W poniedziałek Michalis Protopsaltis, wraz z innymi mieszkańcami wyspy Kithira, został uhonorowany podczas ceremonii w greckim Ministerstwie Gospodarki Morskiej. Trzy tygodnie wcześniej pomógł ratować życie 80 migrantom po tym, jak wioząca ich łódź zatonęła w pobliżu skalistego wybrzeża wyspy.
- Ani ja, ani nikt inny z obecnych, a musiało nas tam być około setki, nie zawahał się. (...) Nikt nas nie zmuszał do pomocy. Rozwścieczają mnie wszystkie pomówienia o tym, że Grecy pozwalają migrantom umierać na morzu, bo to nieprawda - powiedział Protopsaltis w rozmowie z "The Guardian". Dodał też jednak: - Całe to gadanie o bohaterstwie jest przesadzone. To, co zrobiliśmy, było wyłącznie ludzkim odruchem. Na Kithirze zawsze pomagamy innym w potrzebie.
Michalis Protopsaltis pomógł uratować 80 tonących migrantów
6 października w pobliżu skalistego wybrzeża wyspy Kithira rozbiła się przeładowana łódź wioząca około 100 migrantów z Iraku, Iranu i Afganistanu. Wiatr osiągał tego wieczoru prędkości przekraczające 100 km/h.

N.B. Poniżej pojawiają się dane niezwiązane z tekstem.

-- ==== Sys2Proof/Laws/Memory.lean ====
section
/-! SUPPORT. Page memory: reading after writing, and the canonical form kept by every operation (log 1). -/

namespace Sys2Proof.Machine

/-! ### Sparse data -/

theorem sparseRead_write {α : Type} [DecidableEq α] (d : α) (l : List (Nat × α)) (hl : sparseWf d l = true) (a b : Nat) (v : α) :
    sparseRead d (sparseWrite d l a v) b = if b = a then v else sparseRead d l b := by
  induction l with
  | nil => by_cases h : v = d <;> simp [sparseWrite, sparseRead, h]
  | cons e rest ih =>
    obtain ⟨k, x⟩ := e
    simp only [sparseWf, Bool.and_eq_true, decide_eq_true_eq, List.all_eq_true] at hl
    obtain ⟨⟨hx, hk⟩, hr⟩ := hl
    have away : ∀ c, c < k + 1 → sparseRead d rest c = d := by
      intro c hc
      clear ih hr
      induction rest with
      | nil => rfl
      | cons f t iht =>
        have h1 := hk f (by simp)
        have : c ≠ f.1 := by omega
        simp only [sparseRead, this, if_false]
        exact iht fun g hg => hk g (by simp [hg])
    simp only [sparseWrite]
    split
    · split
      · subst v; simp only [sparseRead]
        split <;> rename_i h
        · have hb : b ≠ a := by omega
          simp [hb]
        · split
          · subst b; exact away a (by omega)
          · rfl
      · simp only [sparseRead]
    · split
      · subst a
        split
        · subst v
          split <;> rename_i h
          · subst b; exact away k (by omega)
          · simp [sparseRead, h]
        · simp only [sparseRead]
          split <;> rfl
      · simp only [sparseRead, ih hr]
        split <;> rename_i h h1 h2
        · have hb : b ≠ a := by omega
          simp [hb]
        · rfl

theorem sparseWf_write {α : Type} [DecidableEq α] (d : α) (l : List (Nat × α)) (hl : sparseWf d l = true) (a : Nat) (v : α) :
    sparseWf d (sparseWrite d l a v) = true ∧
      ∀ k, k < a → (∀ e ∈ l, k < e.1) → ∀ e ∈ sparseWrite d l a v, k < e.1 := by
  induction l with
  | nil => by_cases h : v = d <;> simp [sparseWrite, sparseWf, h]
  | cons e rest ih =>
    obtain ⟨k, x⟩ := e
    simp only [sparseWf, Bool.and_eq_true, decide_eq_true_eq, List.all_eq_true] at hl
    obtain ⟨⟨hx, hk⟩, hr⟩ := hl
    obtain ⟨ihw, ihl⟩ := ih hr
    simp only [sparseWrite]
    by_cases h1 : a < k
    · by_cases h2 : v = d
      · simp only [h1, h2, if_true, sparseWf, Bool.and_eq_true, decide_eq_true_eq, List.all_eq_true]
        exact ⟨⟨⟨hx, hk⟩, hr⟩, fun _ _ h => h⟩
      · simp only [h1, h2, if_true, if_false, sparseWf, Bool.and_eq_true, decide_eq_true_eq, List.all_eq_true, List.mem_cons]
        refine ⟨⟨⟨h2, ?_⟩, ⟨hx, hk⟩, hr⟩, ?_⟩
        · rintro f (rfl | hf)
          · exact h1
          · exact Nat.lt_trans h1 (hk f hf)
        · rintro m hm hall f (rfl | hf)
          · exact hm
          · exact hall f hf
    · by_cases h3 : a = k
      · subst h3
        by_cases h2 : v = d
        · simp only [h1, h2, if_true, if_false]
          exact ⟨hr, fun m _ hall f hf => hall f (List.mem_cons_of_mem _ hf)⟩
        · simp only [h1, h2, if_true, if_false, sparseWf, Bool.and_eq_true, decide_eq_true_eq, List.all_eq_true, List.mem_cons]
          refine ⟨⟨⟨h2, hk⟩, hr⟩, ?_⟩
          rintro m hm hall f (rfl | hf)
          · exact hm
          · exact hall f (.inr hf)
      · simp only [h1, h3, if_false, sparseWf, Bool.and_eq_true, decide_eq_true_eq, List.all_eq_true, List.mem_cons]
        refine ⟨⟨⟨hx, ihl k (by omega) hk⟩, ihw⟩, ?_⟩
        rintro m hm hall f (rfl | hf)
        · exact hall (k, x) (.inl rfl)
        · exact ihl m hm (fun g hg => hall g (.inr hg)) f hf

/-! ### One byte -/

theorem Memory.wf_parts {m : Memory} (h : m.wf = true) :
    sparseWf Config.blankByte m.bytes = true ∧ sparseWf Config.blankParity m.parity = true := by
  simpa [Memory.wf] using h

theorem Memory.byte_store {m : Memory} (h : m.wf = true) (a c : Nat) (v : Byte) (p : Bool) :
    (m.store a v p).byte c = if c = a then v else m.byte c :=
  sparseRead_write _ _ (wf_parts h).1 a c v

theorem Memory.par_store {m : Memory} (h : m.wf = true) (a c : Nat) (v : Byte) (p : Bool) :
    (m.store a v p).par c = if c = a then p else m.par c :=
  sparseRead_write _ _ (wf_parts h).2 a c p

theorem Memory.wf_store {m : Memory} (h : m.wf = true) (a : Nat) (v : Byte) (p : Bool) : (m.store a v p).wf = true := by
  simp [Memory.wf, Memory.store, (sparseWf_write _ _ (wf_parts h).1 a v).1, (sparseWf_write _ _ (wf_parts h).2 a p).1]

/-! ### Words of the part and host writes -/

theorem Memory.wf_storeWord {m : Memory} (h : m.wf = true) (a : Nat) (v : Word) : (m.storeWord a v).wf = true :=
  wf_store (wf_store h _ _ _) _ _ _

/-- What a word written by the part leaves: its two bytes, and every other byte as it was. -/
theorem Memory.byte_storeWord {m : Memory} (h : m.wf = true) (a c : Nat) (v : Word) :
    (m.storeWord a v).byte c = if c = a then lowByte v else if c = a + 1 then highByte v else m.byte c := by
  unfold Memory.storeWord
  rw [byte_store (wf_store h _ _ _), byte_store h]
  by_cases h1 : c = a
  · have : c ≠ a + 1 := by omega
    simp [h1]
  · simp [h1]

theorem Memory.par_storeWord {m : Memory} (h : m.wf = true) (a c : Nat) (v : Word) :
    (m.storeWord a v).par c =
      if c = a then madeParity (lowByte v) else if c = a + 1 then madeParity (highByte v) else m.par c := by
  unfold Memory.storeWord
  rw [par_store (wf_store h _ _ _), par_store h]
  by_cases h1 : c = a
  · have : c ≠ a + 1 := by omega
    simp [h1]
  · simp [h1]

theorem wordOf_parts (v : Word) : wordOf (lowByte v) (highByte v) = v := by
  apply BitVec.eq_of_toNat_eq
  simp only [wordOf, lowByte, highByte, BitVec.toNat_append, BitVec.extractLsb'_toNat, Nat.shiftRight_zero]
  have := v.isLt
  rw [Nat.shiftLeft_eq, ← Nat.mul_comm, ← Nat.two_pow_add_eq_or_of_lt (by omega)]
  simp only [Nat.shiftRight_eq_div_pow]
  omega

theorem wordOf_getLsbD (lo hi : Byte) (i : Nat) :
    (wordOf lo hi).getLsbD i = if i < 8 then lo.getLsbD i else hi.getLsbD (i - 8) :=
  BitVec.getLsbD_append

@[simp] theorem lowByte_wordOf (lo hi : Byte) : lowByte (wordOf lo hi) = lo := by
  refine BitVec.eq_of_getLsbD_eq fun i h => ?_
  simp only [lowByte, BitVec.getLsbD_extractLsb', wordOf_getLsbD]
  simp [h]

@[simp] theorem highByte_wordOf (lo hi : Byte) : highByte (wordOf lo hi) = hi := by
  refine BitVec.eq_of_getLsbD_eq fun i h => ?_
  simp only [highByte, BitVec.getLsbD_extractLsb', wordOf_getLsbD]
  simp [h]

theorem Memory.word_storeWord {m : Memory} (h : m.wf = true) (a : Nat) (v : Word) : (m.storeWord a v).word a = v := by
  simp [Memory.word, byte_storeWord h, wordOf_parts]

theorem Memory.word_storeWord_other {m : Memory} (h : m.wf = true) (a c : Nat) (v : Word)
    (h1 : c + 1 < a ∨ a + 1 < c) : (m.storeWord a v).word c = m.word c := by
  have : c ≠ a ∧ c ≠ a + 1 ∧ c + 1 ≠ a ∧ c + 1 ≠ a + 1 := by omega
  simp [Memory.word, byte_storeWord h, this]

theorem Memory.wf_storeHost {m : Memory} (h : m.wf = true) (a : Nat) (w : HostWrite) : (m.storeHost a w).wf = true := by
  unfold Memory.storeHost
  split <;> split <;> simp_all [wf_store]

/-- What a host write leaves: the enabled bytes as sent, and every other byte as it was. -/
theorem Memory.byte_storeHost {m : Memory} (h : m.wf = true) (a c : Nat) (w : HostWrite) :
    (m.storeHost a w).byte c =
      if c = a ∧ w.enLow then lowByte w.data else if c = a + 1 ∧ w.enHigh then highByte w.data else m.byte c := by
  unfold Memory.storeHost
  cases hl : w.enLow <;> cases hh : w.enHigh <;> simp [byte_store, wf_store, h]
  by_cases h1 : c = a
  · have : c ≠ a + 1 := by omega
    simp [h1]
  · simp [h1]

theorem Memory.par_storeHost {m : Memory} (h : m.wf = true) (a c : Nat) (w : HostWrite) :
    (m.storeHost a w).par c =
      if c = a ∧ w.enLow then w.parLow else if c = a + 1 ∧ w.enHigh then w.parHigh else m.par c := by
  unfold Memory.storeHost
  cases hl : w.enLow <;> cases hh : w.enHigh <;> simp [par_store, wf_store, h]
  by_cases h1 : c = a
  · have : c ≠ a + 1 := by omega
    simp [h1]
  · simp [h1]

/-! ### The post list written to memory -/

theorem wf_writePost {m : Memory} (h : m.wf = true) (base : Nat) (p : Post) : (writePost base p m).wf = true :=
  Memory.wf_storeWord h _ _

theorem wf_drainTo (base off : Nat) (ps : List Post) {m : Memory} (h : m.wf = true) :
    (drainTo base off ps m).2.wf = true := by
  induction ps generalizing m with
  | nil => exact h
  | cons p ps ih =>
    unfold drainTo
    split
    · exact wf_writePost h _ _
    · exact ih (wf_writePost h _ _)

theorem wf_drainHead {s : State} (h : s.mem.wf = true) : (drainHead s).mem.wf = true := by
  unfold drainHead
  split
  · exact h
  · exact wf_writePost h _ _

theorem wf_waitForPost (off : Nat) {s : State} (h : s.mem.wf = true) : (waitForPost off s).mem.wf = true := by
  unfold waitForPost
  split
  · exact wf_drainTo _ _ _ h
  · exact h

theorem wf_forwardArea (off : Nat) (w : HostWrite) {s : State} (h : s.mem.wf = true) :
    (forwardArea off w s).mem.wf = true := Memory.wf_storeHost (wf_waitForPost off h) _ _

theorem wf_forwardAddr (a : Nat) (w : HostWrite) {s : State} (h : s.mem.wf = true) :
    (forwardAddr a w s).mem.wf = true := by
  unfold forwardAddr
  split
  · exact wf_forwardArea _ _ h
  · exact Memory.wf_storeHost h _ _

/-- A host read changes memory by the posts that it waits for alone. -/
theorem wf_readArea (off : Nat) (lo hi : Bool) {s : State} (h : s.mem.wf = true) : (readArea off lo hi s).mem.wf = true :=
  wf_waitForPost off h

theorem wf_readAddr (a : Nat) (lo hi : Bool) {s : State} (h : s.mem.wf = true) : (readAddr a lo hi s).mem.wf = true := by
  unfold readAddr
  split
  · exact wf_readArea _ lo hi h
  · exact h

theorem wf_reset : State.reset.mem.wf = true := by decide

end Sys2Proof.Machine
end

Gdy Michalis Protopsaltis, który na co dzień zajmuje się prowadzeniem firmy budowlanej, dowiedział się o katastrofie, kazał sprowadzić na miejsce firmowy dźwig. Samochód stanął nad klifem, na haku dźwigu zamontowano worek, używany do przenoszenia piasku, i za jego pomocą zaczęto wyciągać z wody walczących o życie migrantów. Do ratowania uchodźców używano także lin.
- To, czego byliśmy świadkami tej nocy, było piekłem. Absolutnie przerażające. Nigdy nie sądziłem, że kiedykolwiek zobaczę coś takiego. (...) Morze było wzburzone, wiatr wył, fale były ogromne. Wszyscy ci ludzie znajdowali się na dole, w skalistej zatoczce. Starali się utrzymać na powierzchni i jakoś dotrzeć do (opuszczanego przy pomocy dźwigu - red.) worka, (...) by dźwig wyniósł ich na górę - opowiadał w rozmowie z "The Guardian" Michalis Protopsaltis.
Na pomoc migrantom ruszył też okręt straży przybrzeżnej, do niego dołączył helikopter greckiej marynarki wojennej. Mimo ciężkich warunków pogodowych, ochotnikom udało się wyciągnąć z wody 80 osób. 13 z nich zostało później przewiezionych do pobliskiego szpitala. Akcja ratunkowa trwała ponad trzy godziny.
Za udzieloną wówczas pomoc Michalisowi Protopsaltisowi podczas rozmowy telefonicznej osobiście podziękował premier Grecji, Kiriakos Mitsotakis. O jego wysiłkach zrobiło się głośno także w greckich mediach. Sam Michalis Protopsaltis nie uważa się jednak za bohatera.
Kithira leży na trasie przemytników
Kithira to grecka wyspa położona między południowo-wschodnim krańcem półwyspu Peloponez a Kretą, na wschód od wybrzeży Turcji. W ostatnich miesiącach w jej okolicach coraz częściej dochodzi do wypadków łodzi przewożących migrantów. Znajduje się ona bowiem na trasie wykorzystywanej przez przemytników transportujących ludzi do Włoch.
W rozmowie z grecką stacją telewizyjną ERT burmistrz Kithiry Stratos Charchalakis powiedział: - Łodzie, które są wysyłane z Turcji, to tykające bomby. Są to małe jednostki, które nie powinny na raz przewozić więcej niż 15 czy 20 osób, a wiozą 100.
Grecja znalazła się na pierwszej linii europejskiego kryzysu migracyjnego w 2015 i 2016 roku, kiedy do kraju, głównie przez Turcję, przybyło około miliona uchodźców uciekających przed wojną i biedą z Syrii, Iraku i Afganistanu. Od tego czasu liczba przyjazdów gwałtownie spadła. Ale greckie władze twierdzą, że ostatnio zaobserwowały gwałtowny wzrost prób wjazdu do kraju przez greckie wyspy i granicę lądową z Turcją.
Turcja twierdzi z kolei, że w ostatnich latach zwiększyła środki zapobiegające przemytowi ludzi. Wielokrotnie oskarżała też Grecję o odpychanie migrantów i zatapianie ich łodzi, czemu zaprzeczają Ateny.